DataSync helps alleviate many of the infrastructure and management challenges that you face when either writing, optimizing, or managing your own copy scripts, or deploying and tuning heavyweight commercial transfer tools. DataSync comes with built-in monitoring and retry mechanisms, and allows granular control over the portion of network bandwidth used to transfer your data.

Data encryption and validation

DataSync is designed to encrypt data in transit with Transport Layer Security (TLS). DataSync supports using default encryption for S3 buckets, Amazon EFS file system encryption of data at rest, and Amazon FSx for Windows File Server encryption at rest and in transit.

For each transfer made using DataSync, the service is designed to perform integrity checks both in transit and at rest. These checks allow you to validate that the data written to your destination matches the data read from your source.

Data transfer scheduling

DataSync comes with a built-in scheduling mechanism that is designed to help you to periodically execute a data transfer task to detect and copy changes from your source storage system to the destination. You can schedule your tasks using the AWS DataSync Console or AWS Command Line Interface (CLI), without needing to write scripts to manage repeated transfers. Task scheduling is designed to run tasks on the schedule you configure, with hourly, daily, or weekly options provided directly in the Console.

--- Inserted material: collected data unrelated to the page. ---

-- ==== Sys2Proof/Certificates/Slice0/Obligations.lean ====
section
/-! DEFINITION. The statements about this model. A command's statement gives the state it answers with: exactly, or the
fields the rules give and, by `t = { s with … }`, everything that stays. -/

open Sys2Proof Sys2Proof.Machine Sys2Proof.Safety

/-! ### Power, bring-up and resets (18) -/

/-- R418, R419, R513: the input's arrival powers the always-on domain; a good last rail starts bring-up in PHASE ROM
and samples `FREEZE_N` (R457); the ROM leaves for the image that passes R472. The model's own choices it rests on:
logs 5, 7, 38. -/
def Obligations.PowerUpCompletes : Prop :=
  (∀ s : State, s.pins.input = false → s.boot.loss = .none →
    exec .inputPresent s = .next { s with pins := { s.pins with input := true, rails := max 1 s.pins.rails } }) ∧
  (∀ s : State, s.pins.input = true → 1 ≤ s.pins.rails → s.pins.pwrGood = false → s.boot.loss = .none →
    ∃ t, exec .pwrGood s = .next t ∧ t.pins = { s.pins with rails := 4, pwrGood := true } ∧ t.boot.phase = .rom ∧
      t.boot.startAt = s.clk.timer ∧ t.clk.timer = s.clk.timer ∧ t.isFrozen = s.pins.freezeLow ∧
      t.regs = [] ∧ t.cnt = [] ∧ t.cores = [] ∧ t.fuses = s.fuses ∧ t.store.colls = [] ∧ t.pending = s.pending) ∧
  (∀ (s : State) (a b : Bool) (us : Nat) (slot : Bool) (x : FwImage), allowed .work s = true →
    (s.boot.phase = .rom ∨ s.boot.phase = .fwVerify) → s.pins.modResetLow = false →
    bootSlot { s with cellar := { s.cellar with failed := false } } a b = some slot → s.fwSlot slot = some x →
    ∃ t, exec (.fwVerify true a b us) s = .next t ∧ t.boot.phase = .hostLink ∧ t.sec.runB = slot ∧
      t.sec.svnRunning = x.svn ∧ t.sec.fwBuild = x.build ∧ t.store.holdupMib = holdupMib us ∧ t.cellar.trial = none ∧
      t.regs = s.regs ∧ t.cores = s.cores ∧ t.sched = s.sched ∧ t.pins = s.pins ∧ t.clk = s.clk) ∧
  (∀ (s : State) (a b : Bool) (us : Nat), allowed .work s = true →
    (s.boot.phase = .rom ∨ s.boot.phase = .fwVerify) → s.pins.modResetLow = false →
    ∃ t, exec (.fwVerify false a b us) s = .next t ∧ t.boot.phase = .bootFail ∧ t.boot.failUnit = 3 ∧ t.regs = s.regs) ∧
  (∀ (s : State) (failed : Nat) (retired : List Nat), allowed .work s = true → s.boot.phase = .memory →
    s.boot.vatDone = false → s.boot.caveDone = false → 12 ≤ failed →
    ∃ t, exec (.vatTrained failed retired) s = .next t ∧ t.boot = { s.boot with vatDone := true } ∧
      t.host = { s.host with
        staging := [], stagePoison := [], stagingGib := fld (s.reg rHdmCfg) 6 0
        memActive := !s.host.degraded && !s.boot.linkResetting } ∧
      t.regs = s.regs ∧ t.qsv = s.qsv ∧ t.pins = s.pins ∧ t.gln = s.gln) ∧
  (∀ (s : State) (failed : Nat) (retired : List Nat), allowed .work s = true → s.boot.phase = .memory →
    s.boot.vatDone = false → s.boot.caveDone = true → 12 ≤ failed → (∀ p ∈ allPorts, (s.port p).state = .off) →
    ∃ t, exec (.vatTrained failed retired) s = .next t ∧ t.boot.vatDone = true ∧ t.boot.phase = .guyline ∧
      t.regs = s.regs ∧ t.pins = s.pins) ∧
  (∀ (s : State) (failed : Nat) (retired : List Nat), allowed .work s = true → s.boot.phase = .memory →
    s.boot.vatDone = false → failed < 12 →
    exec (.vatTrained failed retired) s =
      .next { s with boot := { s.boot with phase := .bootFail, failUnit := 1, failIndex := failed } }) ∧
  (∀ (s : State) (failed : Nat), allowed .work s = true → s.boot.phase = .memory → s.boot.caveDone = false →
    s.boot.vatDone = false → 32 ≤ failed →
    ∃ t, exec (.caveTrained failed) s = .next t ∧ t = { s with boot := { s.boot with caveDone := true }, pwr := t.pwr }) ∧
  (∀ (s : State) (failed : Nat), allowed .work s = true → s.boot.phase = .memory → s.boot.caveDone = false →
    s.boot.vatDone = true → 32 ≤ failed → (∀ p ∈ allPorts, (s.port p).state = .off) →
    ∃ t, exec (.caveTrained failed) s = .next t ∧ t.boot.caveDone = true ∧ t.boot.phase = .guyline ∧
      t.regs = s.regs ∧ t.pins = s.pins) ∧
  (∀ (s : State) (failed : Nat), allowed .work s = true → s.boot.phase = .memory → s.boot.caveDone = false → failed < 32 →
    exec (.caveTrained failed) s =
      .next { s with boot := { s.boot with phase := .bootFail, failUnit := 2, failIndex := failed } })

/-- R420, R168, R169: step 6 ends and step 7 runs collection by collection in reload order; PHASE is READY after the
last. R166, R418, R513: loss of the input or of a rail, the flush under the hold-up bank, and the end of all power.
The model's own choices it rests on: logs 5, 28, 38. -/
def Obligations.StoreReloadCompletes : Prop :=
  ((∀ (s : State) (bad : List Nat), allowed .work s = true → s.boot.phase = .guyline →
    ((∀ p ∈ allPorts, flag (s.reg (rPortCtl + 8 * p)) 0 = true → settled (s.port p) = true) ∨
      s.boot.glnSince + 250000000 ≤ s.runTime) →
    ∃ t, exec (.guylineStepEnd bad) s = .next t ∧ (t.boot.phase = .storeReload ∨ t.boot.phase = .ready) ∧
      (t.boot.reloadLeft = [] → t.boot.phase = .ready) ∧ t.regs = s.regs ∧ t.pins = s.pins ∧ t.cores = s.cores) ∧
  (∀ (s : State) (c : Nat), c < 4096 → allowed .work s = true → s.boot.phase = .storeReload →
    s.boot.reloadLeft.head? = some c → (s.coll c).ckptLoaded = false →
    exec (.checkpointLoaded c) s =
      .next (s.setColl c { baseColl s c with ckptLoaded := true, ackEpoch := (s.coll c).ackEpoch })) ∧
  (∀ (s : State) (c : Nat) (bad : Option Nat) (ok : Bool) (ws : List Nat), c < 4096 → allowed .work s = true →
    s.boot.phase = .storeReload → s.boot.reloadLeft.head? = some c → (reloadCold c bad ws s).isSome = true →
    ∃ t, exec (.storeReload c bad ok ws) s = .next t ∧ (t.coll c).state = .ready ∧
      t.boot.reloadLeft = s.boot.reloadLeft.filter (· != c) ∧
      t.boot.phase = (if (s.boot.reloadLeft.filter (· != c)).isEmpty then .ready else .storeReload))) ∧
  ((∀ s : State, s.pins.input = true → s.boot.loss = .none → s.pins.pwrGood = true →
    ∃ t, exec .inputLoss s = .next t ∧ t.boot.loss = .flushing s.clk.timer ∧
      t.pins = { s.pins with input := false, pwrGood := false } ∧ t.held = [] ∧ t.muts = [] ∧ t.dbg.state = .running ∧
      t.host.linkUp = false ∧ t.cellar = s.cellar ∧ t.store = s.store ∧ t.regs = s.regs ∧ t.pending = s.pending) ∧
  (∀ (s : State) (g : Nat), 1 ≤ g → g < 5 → g ≤ s.pins.rails → s.boot.loss = .none → s.pins.pwrGood = true →
    reloadReached s.boot.phase = true →
    ∃ t, exec (.railFault g) s = .next t ∧ t.boot.loss = .flushing s.clk.timer ∧ t.pins = { s.pins with pwrGood := false } ∧
      t.held = [] ∧ t.store = s.store ∧ t.cellar = s.cellar ∧ t.pending = s.pending) ∧
  (∀ (s : State) (g : Nat), 1 ≤ g → g < 5 → g ≤ s.pins.rails → s.boot.loss = .none →
    (s.pins.pwrGood && reloadReached s.boot.phase) = false →
    ∃ t, exec (.railFault g) s = .next t ∧ t.pins = { s.pins with rails := g - 1, pwrGood := false } ∧
      t.clk.timer = (if g = 1 then 0 else s.clk.timer) ∧ t.regs = [] ∧ t.boot.phase = .rom ∧ t.held = [] ∧
      t.fuses = s.fuses ∧ t.pending = s.pending) ∧
  (∀ (s : State) (at_ : Nat), s.boot.loss = .flushing at_ → s.cellar.failed = false →
    exec .powerLossFlushDone s = .next { s with
      store := { s.store with jbuf := [] }, boot := { s.boot with loss := .flushed }
      cellar := { s.cellar with journal := s.cellar.journal ++ s.store.jbuf, marker := true } }) ∧
  (∀ s : State, s.boot.loss = .flushed →
    ∃ t, exec .holdupExhausted s = .next t ∧ t.pins.pwrGood = false ∧ t.pins.rails = (if s.pins.input then 1 else 0) ∧
      t.clk.timer = 0 ∧ t.boot.loss = .none ∧ t.regs = [] ∧ t.cores = [] ∧ t.store.jbuf = [] ∧
      t.cellar.journal = s.cellar.journal ∧ t.fuses = s.fuses ∧ t.pending = s.pending))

File system integration and metadata preservation

The DataSync agent is designed to connect to your existing storage systems using the industry-standard NFS and SMB protocols, or to your self-managed object storage, using the Amazon S3 API. The agent is designed to transfer data rapidly and write it into your designated Amazon S3 bucket, Amazon EFS file system, or Amazon FSx for Windows File Server file system.
 
When copying data between NFS shares and Amazon EFS, or between SMB shares and Amazon FSx for Windows File Server, file permissions and metadata are designed to be preserved, enabling an easy transition to the target file system. Similarly, when copying objects between self-managed object storage and Amazon S3, object metadata and tags are designed to be perserved.
 
When copying data to Amazon S3, DataSync is designed to convert each file to be a single S3 object in a 1:1 relationship, and preserve POSIX metadata from NFS shares as Amazon S3 object metadata. When you copy objects that contain file system metadata back to file formats, the original file metadata that DataSync copied to S3 is designed to be restored.

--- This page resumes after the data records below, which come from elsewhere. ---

/-! ### `State.modColl` -/

@[simp] theorem State.modColl_pins (s : State) (c : Nat) (f : Coll → Coll) : (s.modColl c f).pins = s.pins := rfl
@[simp] theorem State.modColl_clk (s : State) (c : Nat) (f : Coll → Coll) : (s.modColl c f).clk = s.clk := rfl
@[simp] theorem State.modColl_boot (s : State) (c : Nat) (f : Coll → Coll) : (s.modColl c f).boot = s.boot := rfl
@[simp] theorem State.modColl_dbg (s : State) (c : Nat) (f : Coll → Coll) : (s.modColl c f).dbg = s.dbg := rfl
@[simp] theorem State.modColl_pwr (s : State) (c : Nat) (f : Coll → Coll) : (s.modColl c f).pwr = s.pwr := rfl
@[simp] theorem State.modColl_acc (s : State) (c : Nat) (f : Coll → Coll) : (s.modColl c f).acc = s.acc := rfl
@[simp] theorem State.modColl_rejects (s : State) (c : Nat) (f : Coll → Coll) : (s.modColl c f).rejects = s.rejects := rfl
@[simp] theorem State.modColl_sideSel (s : State) (c : Nat) (f : Coll → Coll) : (s.modColl c f).sideSel = s.sideSel := rfl
@[simp] theorem State.modColl_regs (s : State) (c : Nat) (f : Coll → Coll) : (s.modColl c f).regs = s.regs := rfl
@[simp] theorem State.modColl_cnt (s : State) (c : Nat) (f : Coll → Coll) : (s.modColl c f).cnt = s.cnt := rfl
@[simp] theorem State.modColl_err (s : State) (c : Nat) (f : Coll → Coll) : (s.modColl c f).err = s.err := rfl
@[simp] theorem State.modColl_host (s : State) (c : Nat) (f : Coll → Coll) : (s.modColl c f).host = s.host := rfl
@[simp] theorem State.modColl_cellar (s : State) (c : Nat) (f : Coll → Coll) : (s.modColl c f).cellar = s.cellar := rfl
@[simp] theorem State.modColl_fuses (s : State) (c : Nat) (f : Coll → Coll) : (s.modColl c f).fuses = s.fuses := rfl
@[simp] theorem State.modColl_qsv (s : State) (c : Nat) (f : Coll → Coll) : (s.modColl c f).qsv = s.qsv := rfl
@[simp] theorem State.modColl_muts (s : State) (c : Nat) (f : Coll → Coll) : (s.modColl c f).muts = s.muts := rfl
@[simp] theorem State.modColl_cores (s : State) (c : Nat) (f : Coll → Coll) : (s.modColl c f).cores = s.cores := rfl
@[simp] theorem State.modColl_sched (s : State) (c : Nat) (f : Coll → Coll) : (s.modColl c f).sched = s.sched := rfl
@[simp] theorem State.modColl_train (s : State) (c : Nat) (f : Coll → Coll) : (s.modColl c f).train = s.train := rfl
@[simp] theorem State.modColl_arbs (s : State) (c : Nat) (f : Coll → Coll) : (s.modColl c f).arbs = s.arbs := rfl
@[simp] theorem State.modColl_vat (s : State) (c : Nat) (f : Coll → Coll) : (s.modColl c f).vat = s.vat := rfl
@[simp] theorem State.modColl_gln (s : State) (c : Nat) (f : Coll → Coll) : (s.modColl c f).gln = s.gln := rfl
@[simp] theorem State.modColl_sec (s : State) (c : Nat) (f : Coll → Coll) : (s.modColl c f).sec = s.sec := rfl
@[simp] theorem State.modColl_out (s : State) (c : Nat) (f : Coll → Coll) : (s.modColl c f).out = s.out := rfl
@[simp] theorem State.modColl_fresh (s : State) (c : Nat) (f : Coll → Coll) : (s.modColl c f).fresh = s.fresh := rfl
@[simp] theorem State.modColl_held (s : State) (c : Nat) (f : Coll → Coll) : (s.modColl c f).held = s.held := rfl
@[simp] theorem State.modColl_pending (s : State) (c : Nat) (f : Coll → Coll) : (s.modColl c f).pending = s.pending := rfl

/-! ### `State.setWheel` -/

@[simp] theorem State.setWheel_pins (s : State) (w : Nat) (x : Wheel) : (s.setWheel w x).pins = s.pins := rfl
@[simp] theorem State.setWheel_clk (s : State) (w : Nat) (x : Wheel) : (s.setWheel w x).clk = s.clk := rfl
@[simp] theorem State.setWheel_boot (s : State) (w : Nat) (x : Wheel) : (s.setWheel w x).boot = s.boot := rfl
@[simp] theorem State.setWheel_dbg (s : State) (w : Nat) (x : Wheel) : (s.setWheel w x).dbg = s.dbg := rfl
@[simp] theorem State.setWheel_pwr (s : State) (w : Nat) (x : Wheel) : (s.setWheel w x).pwr = s.pwr := rfl
@[simp] theorem State.setWheel_acc (s : State) (w : Nat) (x : Wheel) : (s.setWheel w x).acc = s.acc := rfl
@[simp] theorem State.setWheel_rejects (s : State) (w : Nat) (x : Wheel) : (s.setWheel w x).rejects = s.rejects := rfl
@[simp] theorem State.setWheel_sideSel (s : State) (w : Nat) (x : Wheel) : (s.setWheel w x).sideSel = s.sideSel := rfl
@[simp] theorem State.setWheel_regs (s : State) (w : Nat) (x : Wheel) : (s.setWheel w x).regs = s.regs := rfl
@[simp] theorem State.setWheel_cnt (s : State) (w : Nat) (x : Wheel) : (s.setWheel w x).cnt = s.cnt := rfl
@[simp] theorem State.setWheel_err (s : State) (w : Nat) (x : Wheel) : (s.setWheel w x).err = s.err := rfl
@[simp] theorem State.setWheel_host (s : State) (w : Nat) (x : Wheel) : (s.setWheel w x).host = s.host := rfl
@[simp] theorem State.setWheel_cellar (s : State) (w : Nat) (x : Wheel) : (s.setWheel w x).cellar = s.cellar := rfl
@[simp] theorem State.setWheel_fuses (s : State) (w : Nat) (x : Wheel) : (s.setWheel w x).fuses = s.fuses := rfl
@[simp] theorem State.setWheel_qsv (s : State) (w : Nat) (x : Wheel) : (s.setWheel w x).qsv = s.qsv := rfl
@[simp] theorem State.setWheel_muts (s : State) (w : Nat) (x : Wheel) : (s.setWheel w x).muts = s.muts := rfl
@[simp] theorem State.setWheel_cores (s : State) (w : Nat) (x : Wheel) : (s.setWheel w x).cores = s.cores := rfl
@[simp] theorem State.setWheel_sched (s : State) (w : Nat) (x : Wheel) : (s.setWheel w x).sched = s.sched := rfl
@[simp] theorem State.setWheel_train (s : State) (w : Nat) (x : Wheel) : (s.setWheel w x).train = s.train := rfl
@[simp] theorem State.setWheel_arbs (s : State) (w : Nat) (x : Wheel) : (s.setWheel w x).arbs = s.arbs := rfl
@[simp] theorem State.setWheel_vat (s : State) (w : Nat) (x : Wheel) : (s.setWheel w x).vat = s.vat := rfl
@[simp] theorem State.setWheel_gln (s : State) (w : Nat) (x : Wheel) : (s.setWheel w x).gln = s.gln := rfl
@[simp] theorem State.setWheel_sec (s : State) (w : Nat) (x : Wheel) : (s.setWheel w x).sec = s.sec := rfl
@[simp] theorem State.setWheel_out (s : State) (w : Nat) (x : Wheel) : (s.setWheel w x).out = s.out := rfl
@[simp] theorem State.setWheel_fresh (s : State) (w : Nat) (x : Wheel) : (s.setWheel w x).fresh = s.fresh := rfl
@[simp] theorem State.setWheel_held (s : State) (w : Nat) (x : Wheel) : (s.setWheel w x).held = s.held := rfl
@[simp] theorem State.setWheel_pending (s : State) (w : Nat) (x : Wheel) : (s.setWheel w x).pending = s.pending := rfl

/-! ### `State.modWheel` -/

@[simp] theorem State.modWheel_pins (s : State) (w : Nat) (f : Wheel → Wheel) : (s.modWheel w f).pins = s.pins := rfl
@[simp] theorem State.modWheel_clk (s : State) (w : Nat) (f : Wheel → Wheel) : (s.modWheel w f).clk = s.clk := rfl
@[simp] theorem State.modWheel_boot (s : State) (w : Nat) (f : Wheel → Wheel) : (s.modWheel w f).boot = s.boot := rfl
@[simp] theorem State.modWheel_dbg (s : State) (w : Nat) (f : Wheel → Wheel) : (s.modWheel w f).dbg = s.dbg := rfl
@[simp] theorem State.modWheel_pwr (s : State) (w : Nat) (f : Wheel → Wheel) : (s.modWheel w f).pwr = s.pwr := rfl
@[simp] theorem State.modWheel_acc (s : State) (w : Nat) (f : Wheel → Wheel) : (s.modWheel w f).acc = s.acc := rfl
@[simp] theorem State.modWheel_rejects (s : State) (w : Nat) (f : Wheel → Wheel) : (s.modWheel w f).rejects = s.rejects := rfl
@[simp] theorem State.modWheel_sideSel (s : State) (w : Nat) (f : Wheel → Wheel) : (s.modWheel w f).sideSel = s.sideSel := rfl
@[simp] theorem State.modWheel_regs (s : State) (w : Nat) (f : Wheel → Wheel) : (s.modWheel w f).regs = s.regs := rfl
@[simp] theorem State.modWheel_cnt (s : State) (w : Nat) (f : Wheel → Wheel) : (s.modWheel w f).cnt = s.cnt := rfl
@[simp] theorem State.modWheel_err (s : State) (w : Nat) (f : Wheel → Wheel) : (s.modWheel w f).err = s.err := rfl
@[simp] theorem State.modWheel_host (s : State) (w : Nat) (f : Wheel → Wheel) : (s.modWheel w f).host = s.host := rfl
@[simp] theorem State.modWheel_cellar (s : State) (w : Nat) (f : Wheel → Wheel) : (s.modWheel w f).cellar = s.cellar := rfl
@[simp] theorem State.modWheel_fuses (s : State) (w : Nat) (f : Wheel → Wheel) : (s.modWheel w f).fuses = s.fuses := rfl
@[simp] theorem State.modWheel_qsv (s : State) (w : Nat) (f : Wheel → Wheel) : (s.modWheel w f).qsv = s.qsv := rfl
@[simp] theorem State.modWheel_muts (s : State) (w : Nat) (f : Wheel → Wheel) : (s.modWheel w f).muts = s.muts := rfl
@[simp] theorem State.modWheel_cores (s : State) (w : Nat) (f : Wheel → Wheel) : (s.modWheel w f).cores = s.cores := rfl
@[simp] theorem State.modWheel_sched (s : State) (w : Nat) (f : Wheel → Wheel) : (s.modWheel w f).sched = s.sched := rfl
@[simp] theorem State.modWheel_train (s : State) (w : Nat) (f : Wheel → Wheel) : (s.modWheel w f).train = s.train := rfl
@[simp] theorem State.modWheel_arbs (s : State) (w : Nat) (f : Wheel → Wheel) : (s.modWheel w f).arbs = s.arbs := rfl
@[simp] theorem State.modWheel_vat (s : State) (w : Nat) (f : Wheel → Wheel) : (s.modWheel w f).vat = s.vat := rfl
@[simp] theorem State.modWheel_gln (s : State) (w : Nat) (f : Wheel → Wheel) : (s.modWheel w f).gln = s.gln := rfl
@[simp] theorem State.modWheel_sec (s : State) (w : Nat) (f : Wheel → Wheel) : (s.modWheel w f).sec = s.sec := rfl
@[simp] theorem State.modWheel_out (s : State) (w : Nat) (f : Wheel → Wheel) : (s.modWheel w f).out = s.out := rfl
@[simp] theorem State.modWheel_fresh (s : State) (w : Nat) (f : Wheel → Wheel) : (s.modWheel w f).fresh = s.fresh := rfl
@[simp] theorem State.modWheel_held (s : State) (w : Nat) (f : Wheel → Wheel) : (s.modWheel w f).held = s.held := rfl
@[simp] theorem State.modWheel_pending (s : State) (w : Nat) (f : Wheel → Wheel) : (s.modWheel w f).pending = s.pending := rfl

Integration with AWS infrastructure and management services

DataSync works natively with AWS security, monitoring, and audit services to make data movement simpler, and to provide consistent management experience for your IT, storage, and DevOps teams. In addition to integrations with Amazon S3, Amazon EFS, and Amazon FSx for Windows File Server, DataSync supports VPC endpoints (powered by AWS PrivateLink) in order to move files directly into your Amazon VPC. Like other AWS services, you can use AWS Identity and Access Management (IAM) to manage access for DataSync. Similarly, the service can access your Amazon S3 bucket using an IAM role you configure.

Additional Information

For additional information about service controls, security features and functionalities, including, as applicable, information about storing, retrieving, modifying, restricting, and deleting data, please see https://docs.aws.amazon.com/index.html. This additional information does not form part of the Documentation for purposes of the AWS Customer Agreement available at http://aws.amazon.com/agreement, or other agreement between you and AWS governing your use of AWS’s services.